TASK. Every line with the string "lopt" in it belongs in your answer, so copy them all from the data.

Dataset entries:
==*==

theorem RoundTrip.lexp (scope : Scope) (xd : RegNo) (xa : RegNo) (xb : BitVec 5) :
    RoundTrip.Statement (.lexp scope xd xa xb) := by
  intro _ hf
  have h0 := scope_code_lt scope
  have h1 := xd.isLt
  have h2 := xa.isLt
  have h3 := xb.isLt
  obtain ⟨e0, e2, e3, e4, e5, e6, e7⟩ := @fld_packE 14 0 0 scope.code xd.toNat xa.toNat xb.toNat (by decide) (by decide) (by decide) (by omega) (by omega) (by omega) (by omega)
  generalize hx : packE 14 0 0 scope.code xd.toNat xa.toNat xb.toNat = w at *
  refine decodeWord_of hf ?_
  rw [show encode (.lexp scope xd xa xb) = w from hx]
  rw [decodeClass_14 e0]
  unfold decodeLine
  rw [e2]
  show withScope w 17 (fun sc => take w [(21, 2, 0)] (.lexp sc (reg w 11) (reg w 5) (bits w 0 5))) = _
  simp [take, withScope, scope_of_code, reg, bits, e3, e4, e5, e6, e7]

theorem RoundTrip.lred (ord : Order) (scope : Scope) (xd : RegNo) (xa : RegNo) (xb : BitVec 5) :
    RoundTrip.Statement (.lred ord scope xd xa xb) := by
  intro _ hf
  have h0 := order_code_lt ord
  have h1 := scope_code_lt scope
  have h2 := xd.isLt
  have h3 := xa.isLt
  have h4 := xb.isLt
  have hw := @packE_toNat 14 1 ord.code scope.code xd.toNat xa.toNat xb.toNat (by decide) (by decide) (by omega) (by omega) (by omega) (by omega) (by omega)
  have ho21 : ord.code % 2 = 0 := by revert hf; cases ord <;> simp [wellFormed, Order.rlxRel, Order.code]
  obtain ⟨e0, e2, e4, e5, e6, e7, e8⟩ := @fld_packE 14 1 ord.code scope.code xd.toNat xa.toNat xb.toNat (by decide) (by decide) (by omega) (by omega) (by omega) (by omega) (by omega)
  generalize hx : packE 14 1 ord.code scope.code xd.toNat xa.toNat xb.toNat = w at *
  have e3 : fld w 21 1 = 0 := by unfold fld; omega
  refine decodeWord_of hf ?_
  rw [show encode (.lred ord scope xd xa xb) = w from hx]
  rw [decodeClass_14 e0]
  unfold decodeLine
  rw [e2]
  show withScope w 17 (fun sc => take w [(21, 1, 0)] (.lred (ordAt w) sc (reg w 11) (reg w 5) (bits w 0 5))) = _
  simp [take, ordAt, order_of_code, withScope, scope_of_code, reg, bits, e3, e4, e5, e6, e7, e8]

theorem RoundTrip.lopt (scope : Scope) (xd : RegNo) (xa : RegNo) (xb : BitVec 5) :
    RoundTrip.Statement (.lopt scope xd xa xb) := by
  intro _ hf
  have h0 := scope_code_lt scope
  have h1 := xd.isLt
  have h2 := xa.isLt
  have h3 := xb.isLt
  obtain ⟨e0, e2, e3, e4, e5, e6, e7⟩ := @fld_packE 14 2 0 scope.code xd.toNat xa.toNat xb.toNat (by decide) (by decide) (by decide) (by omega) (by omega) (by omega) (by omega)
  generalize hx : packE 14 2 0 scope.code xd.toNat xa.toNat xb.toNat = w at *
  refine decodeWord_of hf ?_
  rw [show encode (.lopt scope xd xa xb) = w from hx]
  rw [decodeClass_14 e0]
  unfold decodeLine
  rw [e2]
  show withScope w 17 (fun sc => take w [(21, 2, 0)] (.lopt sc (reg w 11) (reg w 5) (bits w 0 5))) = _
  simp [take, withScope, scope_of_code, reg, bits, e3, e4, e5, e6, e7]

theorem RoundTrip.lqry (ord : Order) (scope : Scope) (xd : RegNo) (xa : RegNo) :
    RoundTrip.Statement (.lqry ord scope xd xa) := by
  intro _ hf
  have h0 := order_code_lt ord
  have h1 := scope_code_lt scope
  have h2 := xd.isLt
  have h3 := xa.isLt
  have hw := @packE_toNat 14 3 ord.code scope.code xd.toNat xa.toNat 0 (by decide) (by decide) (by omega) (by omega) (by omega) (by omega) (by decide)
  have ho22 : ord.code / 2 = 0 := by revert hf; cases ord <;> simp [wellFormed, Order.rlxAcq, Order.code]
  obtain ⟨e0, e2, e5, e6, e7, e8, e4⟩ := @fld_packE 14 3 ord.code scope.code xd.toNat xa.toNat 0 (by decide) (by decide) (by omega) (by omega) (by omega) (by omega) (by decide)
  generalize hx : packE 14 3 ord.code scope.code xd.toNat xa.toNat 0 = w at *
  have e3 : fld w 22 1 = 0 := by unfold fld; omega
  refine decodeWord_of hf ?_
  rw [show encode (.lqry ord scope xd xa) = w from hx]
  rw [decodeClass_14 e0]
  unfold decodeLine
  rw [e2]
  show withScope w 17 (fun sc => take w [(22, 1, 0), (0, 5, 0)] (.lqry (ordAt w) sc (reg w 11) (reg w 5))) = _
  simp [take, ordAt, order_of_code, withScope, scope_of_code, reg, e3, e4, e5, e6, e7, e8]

==*==

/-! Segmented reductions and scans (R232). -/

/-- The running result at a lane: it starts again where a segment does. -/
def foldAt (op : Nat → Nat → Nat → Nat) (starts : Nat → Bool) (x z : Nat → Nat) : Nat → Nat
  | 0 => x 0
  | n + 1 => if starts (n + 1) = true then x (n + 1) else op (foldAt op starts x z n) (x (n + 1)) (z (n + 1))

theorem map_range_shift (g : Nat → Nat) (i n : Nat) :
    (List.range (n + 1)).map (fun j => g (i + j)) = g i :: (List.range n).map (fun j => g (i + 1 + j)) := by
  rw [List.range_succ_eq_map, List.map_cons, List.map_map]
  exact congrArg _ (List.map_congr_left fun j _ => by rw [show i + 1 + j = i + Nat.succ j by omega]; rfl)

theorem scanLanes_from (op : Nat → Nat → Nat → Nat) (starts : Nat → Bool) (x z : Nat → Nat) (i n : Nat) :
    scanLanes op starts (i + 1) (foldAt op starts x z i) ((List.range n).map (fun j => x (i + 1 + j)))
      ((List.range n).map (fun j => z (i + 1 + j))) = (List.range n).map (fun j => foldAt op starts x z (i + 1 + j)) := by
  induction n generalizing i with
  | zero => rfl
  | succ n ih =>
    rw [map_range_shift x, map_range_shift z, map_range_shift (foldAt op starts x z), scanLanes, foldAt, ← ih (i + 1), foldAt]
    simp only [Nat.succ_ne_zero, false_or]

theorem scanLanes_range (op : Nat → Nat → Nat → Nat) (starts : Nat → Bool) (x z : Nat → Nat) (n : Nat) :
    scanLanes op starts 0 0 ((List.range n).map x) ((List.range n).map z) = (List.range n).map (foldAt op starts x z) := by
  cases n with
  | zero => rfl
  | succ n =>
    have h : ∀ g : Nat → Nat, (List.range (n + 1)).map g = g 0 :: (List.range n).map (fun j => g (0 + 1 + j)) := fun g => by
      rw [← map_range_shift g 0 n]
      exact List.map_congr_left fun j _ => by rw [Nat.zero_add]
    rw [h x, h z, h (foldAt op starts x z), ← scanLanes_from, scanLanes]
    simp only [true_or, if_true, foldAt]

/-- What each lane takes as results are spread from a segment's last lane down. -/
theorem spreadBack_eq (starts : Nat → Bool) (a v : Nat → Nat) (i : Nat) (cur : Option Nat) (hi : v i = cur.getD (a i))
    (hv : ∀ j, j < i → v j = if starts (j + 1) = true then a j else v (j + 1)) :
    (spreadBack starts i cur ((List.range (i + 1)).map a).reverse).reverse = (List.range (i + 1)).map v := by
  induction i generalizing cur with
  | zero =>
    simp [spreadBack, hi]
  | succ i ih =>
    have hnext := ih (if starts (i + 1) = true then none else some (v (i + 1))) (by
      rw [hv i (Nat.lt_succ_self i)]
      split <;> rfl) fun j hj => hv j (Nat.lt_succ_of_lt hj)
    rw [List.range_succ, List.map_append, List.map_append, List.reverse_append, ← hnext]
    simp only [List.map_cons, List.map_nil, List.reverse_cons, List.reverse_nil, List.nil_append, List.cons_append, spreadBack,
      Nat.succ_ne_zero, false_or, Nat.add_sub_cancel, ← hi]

==*==

ANSWER BOX.
theorem RoundTrip.lopt (scope : Scope) (xd : RegNo) (xa : RegNo) (xb : BitVec 5) :
    RoundTrip.Statement (.lopt scope xd xa xb) := by
  rw [show encode (.lopt scope xd xa xb) = w from hx]
  show withScope w 17 (fun sc => take w [(21, 2, 0)] (.lopt sc (reg w 11) (reg w 5) (bits w 0 5))) = _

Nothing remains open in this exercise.